* Directions for this task *
Return exactly the lines below, starting with the one that has "0x1, 0x0, 0x0, 0, false⟩, -- SNAP" and going on through the one that has "false⟩, -- FSf.ALO".

---

/-- Registers of the SEC block (R428). -/
def secRegs : List RegEntry := [
  ⟨0x0, 0x0, 1, 0x0, 1, 0x0, 0x1FFF, 0x0, 0x0, 0x0, 0x0, 0, false⟩, -- STATUS
  ⟨0x4, 0x0, 1, 0x0, 1, 0x0, 0x3F, 0x0, 0x0, 0x0, 0x0, 0, false⟩, -- ROLLBACK
  ⟨0x8, 0x0, 1, 0x0, 1, 0x0, 0xFFFF000F, 0x0, 0x0, 0x0, 0x0, 0, false⟩, -- REVOKED
  ⟨0x10, 0x0, 1, 0x0, 1, 0x0, 0xFFFFFFFF, 0x0, 0x0, 0x0, 0x0, 0, false⟩, -- INSTALL_LO, HI [0]
  ⟨0x14, 0x0, 1, 0x0, 1, 0x0, 0xFFFFFFFF, 0x0, 0x0, 0x0, 0x0, 0, false⟩, -- INSTALL_LO, HI [1]
  ⟨0x18, 0x0, 1, 0x0, 1, 0x0, 0xFFFFFF, 0x0, 0x0, 0x0, 0xFFFFFF, 0, false⟩, -- SLOT
  ⟨0x20, 0x0, 1, 0x0, 1, 0x1FF00, 0x0, 0x0, 0x7, 0x0, 0x0, 0, false⟩, -- FW_CTL
  ⟨0x24, 0x0, 1, 0x0, 1, 0x0, 0xFF07, 0x0, 0x0, 0x0, 0x0, 0, false⟩, -- FW_STATE
  ⟨0x28, 0x0, 1, 0x0, 1, 0x0, 0x1, 0x0, 0x0, 0x0, 0x0, 0, false⟩, -- FW_BOOT
  ⟨0x2C, 0x0, 1, 0x0, 1, 0x0, 0xFFFFFFFF, 0x0, 0x0, 0x0, 0x0, 0, false⟩, -- FW_GEN0, FW_GEN1 [0]
  ⟨0x30, 0x0, 1, 0x0, 1, 0x0, 0xFFFFFFFF, 0x0, 0x0, 0x0, 0x0, 0, false⟩, -- FW_GEN0, FW_GEN1 [1]
  ⟨0x40, 0x0, 1, 0x0, 1, 0x0, 0x0, 0x0, 0x8000003F, 0x0, 0x0, 0, false⟩, -- ADV
  ⟨0x44, 0x0, 1, 0x0, 1, 0x0, 0x0, 0x0, 0x8000010F, 0x0, 0x0, 0, false⟩, -- REVOKE
  ⟨0x48, 0x0, 1, 0x0, 1, 0x0, 0xFF, 0x0, 0x0, 0x0, 0x0, 0, false⟩, -- OP_STATUS
  ⟨0x50, 0x0, 1, 0x0, 1, 0x0, 0x0, 0x0, 0x1F, 0x0, 0x0, 0, false⟩, -- DBG_CTL
  ⟨0x54, 0x0, 1, 0x0, 1, 0x0, 0xFFFFFF1F, 0x0, 0x0, 0x0, 0x0, 0, false⟩, -- DBG_STATE
  ⟨0x60, 0x4, 8, 0x0, 1, 0x0, 0xFFFFFFFF, 0x0, 0x0, 0x0, 0x0, 0, false⟩, -- DBG_CHALi
  ⟨0x80, 0x0, 1, 0x0, 1, 0x0, 0x0, 0x0, 0x1, 0x0, 0x0, 0, false⟩, -- ATT_CTL
  ⟨0x84, 0x0, 1, 0x0, 1, 0x0, 0xFFFFFF01, 0x0, 0x0, 0x0, 0x0, 0, false⟩, -- ATT_STATE
  ⟨0xA0, 0x4, 8, 0x0, 1, 0xFFFFFFFF, 0x0, 0x0, 0x0, 0x0, 0x0, 0, false⟩, -- ATT_NONCEi
  ⟨0x100, 0x0, 1, 0x0, 1, 0x0, 0x0, 0x0, 0x800007FF, 0x0, 0x0, 0, false⟩, -- PROG
  ⟨0x104, 0x0, 1, 0x0, 1, 0x0, 0x0, 0x0, 0xFFFFFFFF, 0x0, 0x0, 0, false⟩, -- PROG_DATA
  ⟨0x400, 0x4, 512, 0x0, 1, 0x0, 0xFFFFFFFF, 0x0, 0x0, 0x0, 0x0, 0, false⟩, -- FUSEi
  ⟨0x1000, 0x4, 2080, 0x0, 1, 0x0, 0x0, 0x0, 0xFFFFFFFF, 0x0, 0x0, 0, false⟩, -- DBG_RESP
  ⟨0x4000, 0x4, 2188, 0x0, 1, 0x0, 0xFFFFFFFF, 0x0, 0x0, 0x0, 0x0, 0, false⟩, -- ATT_BUF
  ⟨0x7000, 0x4, 105, 0x0, 1, 0x0, 0xFFFFFFFF, 0x0, 0x0, 0x0, 0x0, 0, false⟩ -- ID_PUB
  ]

/-- Registers of the PMU block (R441). -/
def pmuRegs : List RegEntry := [
  ⟨0x0, 0x0, 1, 0x0, 1, 0x0, 0xF, 0x0, 0x0, 0x0, 0x0, 0, false⟩, -- STATUS
  ⟨0x4, 0x0, 1, 0x0, 1, 0x0, 0x0, 0x3, 0x0, 0x0, 0x0, 0, false⟩, -- ERR
  ⟨0x8, 0x0, 1, 0x0, 1, 0x0, 0x0, 0x0, 0x1, 0x0, 0x0, 0, false⟩, -- SNAP
  ⟨0xC, 0x0, 1, 0x0, 1, 0x0, 0xFFFFFFFF, 0x0, 0x0, 0x0, 0x0, 0, false⟩, -- SNAP_DT_LO, HI [0]
  ⟨0x10, 0x0, 1, 0x0, 1, 0x0, 0xFFFFFFFF, 0x0, 0x0, 0x0, 0x0, 0, false⟩, -- SNAP_DT_LO, HI [1]
  ⟨0x40, 0x10, 8, 0x0, 1, 0x37F7F77, 0x0, 0x0, 0x0, 0x0, 0x7F0007, 0, false⟩, -- FSf.CTL
  ⟨0x44, 0x10, 8, 0x0, 1, 0xFF, 0x0, 0x0, 0x0, 0x0, 0xFF, 0, false⟩, -- FSf.CLASS
  ⟨0x48, 0x10, 8, 0x0, 1, 0xFFFFFF, 0x0, 0x0, 0x0, 0x0, 0x0, 0, false⟩, -- FSf.ALO
  ⟨0x4C, 0x10, 8, 0x0, 1, 0xFFFFFF, 0x0, 0x0, 0x0, 0x0, 0xFFFFFF, 0, false⟩, -- FSf.AHI
  ⟨0x100, 0x0, 1, 0x0, 1, 0xFF0F, 0x0, 0x0, 0x0, 0x0, 0x0, 0, false⟩, -- SAMPLE_CTL
  ⟨0x104, 0x4, 4, 0x0, 1, 0xFFFFFF, 0x0, 0x0, 0x0, 0x0, 0x1000, 0, false⟩, -- SAMPLE_PERIODs
  ⟨0x120, 0x4, 4, 0x0, 1, 0x0, 0xFFFFFF, 0x0, 0x0, 0x0, 0x1, 1, false⟩, -- SAMPLE_LFSRs
  ⟨0x130, 0x4, 4, 0x0, 1, 0x0, 0xFFFFFFFF, 0x0, 0x0, 0x0, 0x0, 0, true⟩, -- CNTi
  ⟨0x1000, 0x8, 640, 0x0, 1, 0x0, 0xFFFFFFFF, 0x0, 0x0, 0x0, 0x0, 0, false⟩, -- UCi_LO, HI [0]
  ⟨0x1004, 0x8, 640, 0x0, 1, 0x0, 0xFFFF, 0x0, 0x0, 0x0, 0x0, 0, false⟩, -- UCi_LO, HI [1]
  ⟨0x2400, 0x8, 512, 0x0, 1, 0x0, 0xFFFFFFFF, 0x0, 0x0, 0x0, 0x0, 0, false⟩, -- FCi_LO, HI [0]
  ⟨0x2404, 0x8, 512, 0x0, 1, 0x0, 0xFFFF, 0x0, 0x0, 0x0, 0x0, 0, false⟩, -- FCi_LO, HI [1]
  ⟨0x4000, 0x4, 2304, 0x0, 1, 0x0, 0xFFFFFFFF, 0x0, 0x0, 0x0, 0x0, 0, false⟩ -- snapshots
  ]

---

* Response area *
  ⟨0x8, 0x0, 1, 0x0, 1, 0x0, 0x0, 0x0, 0x1, 0x0, 0x0, 0, false⟩, -- SNAP
  ⟨0xC, 0x0, 1, 0x0, 1, 0x0, 0xFFFFFFFF, 0x0, 0x0, 0x0, 0x0, 0, false⟩, -- SNAP_DT_LO, HI [0]
  ⟨0x10, 0x0, 1, 0x0, 1, 0x0, 0xFFFFFFFF, 0x0, 0x0, 0x0, 0x0, 0, false⟩, -- SNAP_DT_LO, HI [1]
  ⟨0x40, 0x10, 8, 0x0, 1, 0x37F7F77, 0x0, 0x0, 0x0, 0x0, 0x7F0007, 0, false⟩, -- FSf.CTL
  ⟨0x44, 0x10, 8, 0x0, 1, 0xFF, 0x0, 0x0, 0x0, 0x0, 0xFF, 0, false⟩, -- FSf.CLASS
  ⟨0x48, 0x10, 8, 0x0, 1, 0xFFFFFF, 0x0, 0x0, 0x0, 0x0, 0x0, 0, false⟩, -- FSf.ALO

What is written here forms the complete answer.